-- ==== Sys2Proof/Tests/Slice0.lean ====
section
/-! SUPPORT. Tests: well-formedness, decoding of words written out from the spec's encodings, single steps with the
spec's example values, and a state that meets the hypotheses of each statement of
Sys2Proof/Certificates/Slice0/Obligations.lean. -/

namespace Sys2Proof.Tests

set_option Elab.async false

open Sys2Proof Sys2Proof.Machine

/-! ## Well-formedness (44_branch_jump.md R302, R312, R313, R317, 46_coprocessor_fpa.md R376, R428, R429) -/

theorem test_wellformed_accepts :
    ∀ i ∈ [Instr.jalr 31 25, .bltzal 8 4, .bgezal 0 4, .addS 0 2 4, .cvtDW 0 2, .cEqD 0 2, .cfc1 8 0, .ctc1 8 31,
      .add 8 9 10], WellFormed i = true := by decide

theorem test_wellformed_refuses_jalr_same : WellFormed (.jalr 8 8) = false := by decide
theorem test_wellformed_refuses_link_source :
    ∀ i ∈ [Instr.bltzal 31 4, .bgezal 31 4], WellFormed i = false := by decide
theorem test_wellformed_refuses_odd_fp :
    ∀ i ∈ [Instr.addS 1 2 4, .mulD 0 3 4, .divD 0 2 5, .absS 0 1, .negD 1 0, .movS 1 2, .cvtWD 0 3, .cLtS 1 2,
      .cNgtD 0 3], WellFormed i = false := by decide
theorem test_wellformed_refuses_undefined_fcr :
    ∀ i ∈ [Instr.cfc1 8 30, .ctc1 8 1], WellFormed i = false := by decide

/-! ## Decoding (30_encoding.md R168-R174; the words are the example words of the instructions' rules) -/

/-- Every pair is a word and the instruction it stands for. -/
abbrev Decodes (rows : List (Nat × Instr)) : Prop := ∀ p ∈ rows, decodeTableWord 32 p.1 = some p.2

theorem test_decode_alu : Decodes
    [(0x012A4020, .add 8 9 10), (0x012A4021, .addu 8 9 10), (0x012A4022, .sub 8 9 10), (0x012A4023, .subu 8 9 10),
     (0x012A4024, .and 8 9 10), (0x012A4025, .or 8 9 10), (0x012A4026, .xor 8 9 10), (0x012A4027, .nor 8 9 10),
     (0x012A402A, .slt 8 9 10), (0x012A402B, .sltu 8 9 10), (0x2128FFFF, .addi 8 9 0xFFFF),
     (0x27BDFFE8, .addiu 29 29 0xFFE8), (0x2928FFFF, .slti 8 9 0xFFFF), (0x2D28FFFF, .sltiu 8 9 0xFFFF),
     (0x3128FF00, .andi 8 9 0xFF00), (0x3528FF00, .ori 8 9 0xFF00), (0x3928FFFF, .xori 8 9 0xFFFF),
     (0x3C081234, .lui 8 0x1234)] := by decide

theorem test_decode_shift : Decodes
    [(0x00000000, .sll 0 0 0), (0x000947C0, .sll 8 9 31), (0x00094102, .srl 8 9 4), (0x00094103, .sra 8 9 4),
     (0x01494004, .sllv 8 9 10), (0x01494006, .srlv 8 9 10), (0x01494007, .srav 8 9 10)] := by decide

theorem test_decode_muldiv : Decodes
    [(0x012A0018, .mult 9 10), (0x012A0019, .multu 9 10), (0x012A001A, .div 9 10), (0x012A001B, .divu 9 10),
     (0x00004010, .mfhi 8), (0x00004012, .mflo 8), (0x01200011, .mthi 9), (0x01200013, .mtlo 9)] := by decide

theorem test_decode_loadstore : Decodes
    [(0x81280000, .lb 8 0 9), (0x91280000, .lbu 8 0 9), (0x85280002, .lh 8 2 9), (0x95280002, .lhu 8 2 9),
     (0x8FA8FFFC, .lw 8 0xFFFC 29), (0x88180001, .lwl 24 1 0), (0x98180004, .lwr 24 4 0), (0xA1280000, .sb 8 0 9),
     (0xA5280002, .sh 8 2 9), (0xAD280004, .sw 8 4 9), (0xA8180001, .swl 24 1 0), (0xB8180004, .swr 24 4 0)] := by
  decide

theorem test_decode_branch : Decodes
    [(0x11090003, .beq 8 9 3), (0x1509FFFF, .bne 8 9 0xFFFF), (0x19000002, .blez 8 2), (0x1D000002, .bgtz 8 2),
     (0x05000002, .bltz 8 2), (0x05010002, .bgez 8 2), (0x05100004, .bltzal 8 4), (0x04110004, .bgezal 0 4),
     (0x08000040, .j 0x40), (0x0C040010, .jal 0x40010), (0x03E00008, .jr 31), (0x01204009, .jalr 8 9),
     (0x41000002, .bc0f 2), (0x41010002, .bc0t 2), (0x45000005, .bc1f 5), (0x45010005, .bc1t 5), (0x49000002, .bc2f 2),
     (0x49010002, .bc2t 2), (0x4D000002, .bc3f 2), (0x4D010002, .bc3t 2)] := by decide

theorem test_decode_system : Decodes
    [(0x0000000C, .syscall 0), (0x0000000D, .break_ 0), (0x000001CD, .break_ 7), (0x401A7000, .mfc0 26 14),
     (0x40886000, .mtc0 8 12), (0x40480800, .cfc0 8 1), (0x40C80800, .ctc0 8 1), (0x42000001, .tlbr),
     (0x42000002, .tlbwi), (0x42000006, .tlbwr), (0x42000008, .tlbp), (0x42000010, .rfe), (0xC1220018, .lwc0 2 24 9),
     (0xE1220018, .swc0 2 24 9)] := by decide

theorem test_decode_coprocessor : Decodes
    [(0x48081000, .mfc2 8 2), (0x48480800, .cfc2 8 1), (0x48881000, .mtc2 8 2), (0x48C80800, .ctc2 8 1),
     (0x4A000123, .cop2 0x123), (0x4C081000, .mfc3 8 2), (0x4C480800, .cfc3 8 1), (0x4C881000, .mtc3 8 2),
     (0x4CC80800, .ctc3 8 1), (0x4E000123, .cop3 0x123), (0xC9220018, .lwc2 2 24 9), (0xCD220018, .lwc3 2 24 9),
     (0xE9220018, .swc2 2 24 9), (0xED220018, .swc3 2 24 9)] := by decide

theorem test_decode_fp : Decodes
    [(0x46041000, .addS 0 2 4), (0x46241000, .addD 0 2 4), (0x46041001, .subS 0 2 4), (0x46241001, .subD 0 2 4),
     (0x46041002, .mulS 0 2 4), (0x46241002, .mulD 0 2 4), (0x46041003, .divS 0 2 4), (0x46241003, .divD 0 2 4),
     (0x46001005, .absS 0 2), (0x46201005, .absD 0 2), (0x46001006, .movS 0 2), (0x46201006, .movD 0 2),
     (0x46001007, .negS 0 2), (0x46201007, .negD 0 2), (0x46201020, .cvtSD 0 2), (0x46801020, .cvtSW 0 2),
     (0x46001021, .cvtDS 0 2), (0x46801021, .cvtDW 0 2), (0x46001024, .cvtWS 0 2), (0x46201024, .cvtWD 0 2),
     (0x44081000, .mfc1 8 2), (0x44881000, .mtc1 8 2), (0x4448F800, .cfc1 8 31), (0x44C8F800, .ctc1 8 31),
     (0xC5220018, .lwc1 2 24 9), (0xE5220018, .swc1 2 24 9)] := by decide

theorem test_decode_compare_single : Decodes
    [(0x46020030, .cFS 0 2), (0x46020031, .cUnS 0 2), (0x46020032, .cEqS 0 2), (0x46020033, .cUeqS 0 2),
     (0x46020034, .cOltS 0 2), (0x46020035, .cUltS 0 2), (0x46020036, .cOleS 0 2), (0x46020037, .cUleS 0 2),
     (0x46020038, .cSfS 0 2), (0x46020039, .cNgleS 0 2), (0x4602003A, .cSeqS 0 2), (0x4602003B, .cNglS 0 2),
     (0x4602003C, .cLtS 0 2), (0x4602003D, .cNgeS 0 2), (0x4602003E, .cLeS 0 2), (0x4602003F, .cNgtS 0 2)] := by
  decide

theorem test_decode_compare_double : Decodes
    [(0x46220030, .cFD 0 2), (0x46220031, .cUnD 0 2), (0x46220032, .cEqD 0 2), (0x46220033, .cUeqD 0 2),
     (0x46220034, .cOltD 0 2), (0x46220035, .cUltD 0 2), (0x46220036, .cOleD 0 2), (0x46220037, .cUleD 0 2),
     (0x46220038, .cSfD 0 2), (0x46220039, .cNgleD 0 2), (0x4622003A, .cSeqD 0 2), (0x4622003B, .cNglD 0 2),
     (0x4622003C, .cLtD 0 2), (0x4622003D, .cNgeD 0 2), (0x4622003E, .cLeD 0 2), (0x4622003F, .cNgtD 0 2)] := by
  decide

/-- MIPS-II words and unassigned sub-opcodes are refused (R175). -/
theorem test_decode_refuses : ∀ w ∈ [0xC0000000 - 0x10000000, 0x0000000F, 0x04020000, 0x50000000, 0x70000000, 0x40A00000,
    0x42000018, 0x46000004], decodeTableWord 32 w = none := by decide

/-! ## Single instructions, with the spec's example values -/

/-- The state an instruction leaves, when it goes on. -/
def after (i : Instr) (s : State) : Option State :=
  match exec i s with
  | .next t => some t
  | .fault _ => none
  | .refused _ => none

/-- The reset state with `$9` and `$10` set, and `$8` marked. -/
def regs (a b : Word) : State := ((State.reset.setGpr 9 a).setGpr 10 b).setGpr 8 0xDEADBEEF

..............................

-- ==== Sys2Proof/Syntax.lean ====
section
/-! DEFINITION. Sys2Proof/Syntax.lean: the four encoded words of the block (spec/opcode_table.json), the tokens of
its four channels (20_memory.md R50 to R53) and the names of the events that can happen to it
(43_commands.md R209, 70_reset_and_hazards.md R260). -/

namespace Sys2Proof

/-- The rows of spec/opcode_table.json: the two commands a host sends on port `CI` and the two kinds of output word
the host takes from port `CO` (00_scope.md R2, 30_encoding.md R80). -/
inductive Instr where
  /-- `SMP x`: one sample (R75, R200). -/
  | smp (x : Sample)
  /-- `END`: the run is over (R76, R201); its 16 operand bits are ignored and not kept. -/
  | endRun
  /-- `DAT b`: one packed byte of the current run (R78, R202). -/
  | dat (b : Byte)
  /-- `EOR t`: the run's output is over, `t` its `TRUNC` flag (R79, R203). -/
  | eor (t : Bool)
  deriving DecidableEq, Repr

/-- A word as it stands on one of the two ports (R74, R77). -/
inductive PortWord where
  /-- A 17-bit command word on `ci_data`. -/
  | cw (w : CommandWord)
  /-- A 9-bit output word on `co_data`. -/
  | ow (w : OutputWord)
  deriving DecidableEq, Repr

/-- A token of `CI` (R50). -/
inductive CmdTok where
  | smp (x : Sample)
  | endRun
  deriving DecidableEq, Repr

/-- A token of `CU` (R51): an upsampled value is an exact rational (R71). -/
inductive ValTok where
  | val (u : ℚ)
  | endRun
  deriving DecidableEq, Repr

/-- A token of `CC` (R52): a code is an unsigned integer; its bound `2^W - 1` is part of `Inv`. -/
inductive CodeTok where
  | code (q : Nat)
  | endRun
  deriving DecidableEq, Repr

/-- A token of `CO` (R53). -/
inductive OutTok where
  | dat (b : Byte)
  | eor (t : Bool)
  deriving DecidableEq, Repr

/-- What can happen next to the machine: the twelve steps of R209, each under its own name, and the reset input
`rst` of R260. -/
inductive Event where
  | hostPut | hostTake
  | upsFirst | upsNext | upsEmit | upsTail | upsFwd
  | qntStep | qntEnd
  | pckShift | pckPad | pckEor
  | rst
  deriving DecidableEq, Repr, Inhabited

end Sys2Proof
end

..............................

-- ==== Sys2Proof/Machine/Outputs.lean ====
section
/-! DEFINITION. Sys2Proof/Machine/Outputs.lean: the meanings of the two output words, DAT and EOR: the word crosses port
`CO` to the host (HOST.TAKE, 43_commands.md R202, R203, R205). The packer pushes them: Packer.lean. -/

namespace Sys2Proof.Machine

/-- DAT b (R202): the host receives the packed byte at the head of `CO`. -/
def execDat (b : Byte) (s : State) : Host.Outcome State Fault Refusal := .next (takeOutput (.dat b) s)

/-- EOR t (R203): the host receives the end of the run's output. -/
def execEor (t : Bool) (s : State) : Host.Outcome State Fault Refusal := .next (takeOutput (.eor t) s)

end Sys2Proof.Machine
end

..............................

» Work to be completed
There is a run of lines above from the one with "inductive ValTok where" to the one with "qntStep | qntEnd"; print exactly that run, both ends included, and nothing else.

» Task output
inductive ValTok where
  | val (u : ℚ)
  | endRun
  deriving DecidableEq, Repr

/-- A token of `CC` (R52): a code is an unsigned integer; its bound `2^W - 1` is part of `Inv`. -/
inductive CodeTok where
  | code (q : Nat)
  | endRun
  deriving DecidableEq, Repr

/-- A token of `CO` (R53). -/
inductive OutTok where
  | dat (b : Byte)
  | eor (t : Bool)
  deriving DecidableEq, Repr

/-- What can happen next to the machine: the twelve steps of R209, each under its own name, and the reset input
`rst` of R260. -/
inductive Event where
  | hostPut | hostTake
  | upsFirst | upsNext | upsEmit | upsTail | upsFwd
  | qntStep | qntEnd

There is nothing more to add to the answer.